Education law also in need of improvement

If you only glanced at the headlines late last week, you might surmise that hundreds of schools were sliding backward in Washington.

Hardly.

By a variety of measures, our public school system is performing better than ever. It’s producing high school graduates who are ready to be competitive in college, trade school or work. Reading and writing scores are strong and getting stronger on the Washington Assessment of Student Learning. State students continue to lead the nation in SAT (pre-college) test scores. And the State Board of Education recently strengthened graduation requirements so that students will be even better prepared to succeed in the global economy.

Yet there was palpable gloom Thursday with the news that the number of state schools on a federal watch list mandated by the federal No Child Left Behind law had more than doubled. Results in Snohomish County generally mirrored the statewide numbers. Education experts had predicted such an outcome this year, when the law’s standards got tougher. Most of the schools on the watch list are improving, just not quickly enough.

We won’t argue that there’s not room for improvement in our schools. There’s plenty — especially in math. But if a perception of failing schools and a failing system was taken from Thursday’s news, it isn’t accurate.

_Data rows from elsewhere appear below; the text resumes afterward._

-- ==== Sys2Proof/Machine/Ops.lean ====
section
/-! DEFINITION. The named operations over registers, memory, counters, logs, faults, replies and buffers, which every meaning uses. -/

namespace Sys2Proof.Machine

/-! ### Registers (R17, R19, R418) -/

/-- The live value of the register at an offset. -/
def reg (s : State) (off : Nat) : Nat := (cellGet regReset s.live off).toNat

/-- Write the live value of the register at an offset. -/
def setReg (off v : Nat) (s : State) : State := { s with live := cellSet regReset s.live off (BitVec.ofNat 32 v) }

/-- The staged copy of the register at an offset (R424). -/
def stg (s : State) (off : Nat) : Nat := (cellGet regReset s.staged off).toNat

/-- Write the staged copy of the register at an offset. -/
def setStg (off v : Nat) (s : State) : State := { s with staged := cellSet regReset s.staged off (BitVec.ofNat 32 v) }

/-- Bits [hi:lo] of a live register. -/
def fld (s : State) (off hi lo : Nat) : Nat := bits (reg s off) hi lo

/-- Write bits [hi:lo] of a live register. -/
def setFld (off hi lo v : Nat) (s : State) : State := setReg off (setBits (reg s off) hi lo v) s

/-- One bit of a live register. -/
def flag (s : State) (off b : Nat) : Bool := bit (reg s off) b

/-- Set one bit of a live register. -/
def raiseBit (off b : Nat) (s : State) : State := setFld off b b 1 s

/-- Clear one bit of a live register. -/
def dropBit (off b : Nat) (s : State) : State := setFld off b b 0 s

/-- Set a bit when c holds. -/
def raiseIf (c : Bool) (off b : Nat) (s : State) : State := if c then raiseBit off b s else s

/-- Add n to a 32-bit event counter, which stops at its maximum (R19). -/
def bump (off n : Nat) (s : State) : State := setReg off (min (reg s off + n) 0xFFFFFFFF) s

/-- The value of a counter held in a _LO register and the _HI register 4 above it. -/
def reg64 (s : State) (lo : Nat) : Nat := reg s lo + reg s (lo + 4) * 2 ^ 32

/-- Add n to a 64-bit event counter at a _LO, _HI pair (R19). -/
def bump64 (lo n : Nat) (s : State) : State :=
  let v := min (reg64 s lo + n) (2 ^ 64 - 1)
  setReg (lo + 4) (v / 2 ^ 32) (setReg lo (v % 2 ^ 32) s)

/-- A 48-bit address held in a _LO, _HI pair. -/
def addrReg (s : State) (lo : Nat) : Addr := reg s lo + (reg s (lo + 4) % 2 ^ 16) * 2 ^ 32

/-- A register bound to a step (R425). -/
def bReg (b : RegMap) (off : Nat) : Nat := (cellGet regReset b off).toNat

/-- Bits [hi:lo] of a register bound to a step. -/
def bFld (b : RegMap) (off hi lo : Nat) : Nat := bits (bReg b off) hi lo

/-- A 48-bit address held in a bound _LO, _HI pair. -/
def bAddr (b : RegMap) (lo : Nat) : Addr := bReg b lo + (bReg b (lo + 4) % 2 ^ 16) * 2 ^ 32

No Child Left Behind, an ambitious reform adopted with bipartisan support in 2001, has the right goal: ensure that every student, regardless of race or financial status, receives a top-flight education. Its implementation, though, has been flawed, and unintended consequences are undermining the program’s goal. Congress and the next president must get right to work in January fixing those flaws so the goal can be achieved.

The law needs more flexibility. The rigid requirement that every student in every designated subset — including special education students and immigrants who are learning English — progress at the same, preassigned rate is too often unrealistic. Some students can’t be expected to progress at the same rate as others, and schools shouldn’t face sanctions if they’ve made reasonable progress. “Reasonable” needs to be redefined.

Its punitive nature also needs work. Sanctions levied against some schools, especially those with extremely high rates of poverty, may take away funding that’s needed for specialized instruction. Accountability is crucial, but one size doesn’t fit all. A way should be found to restructure schools that are truly broken without sending schools that still have promise into an inevitable death spiral.

Several hundred Washington schools may need improvement, but so does the law that made that judgment.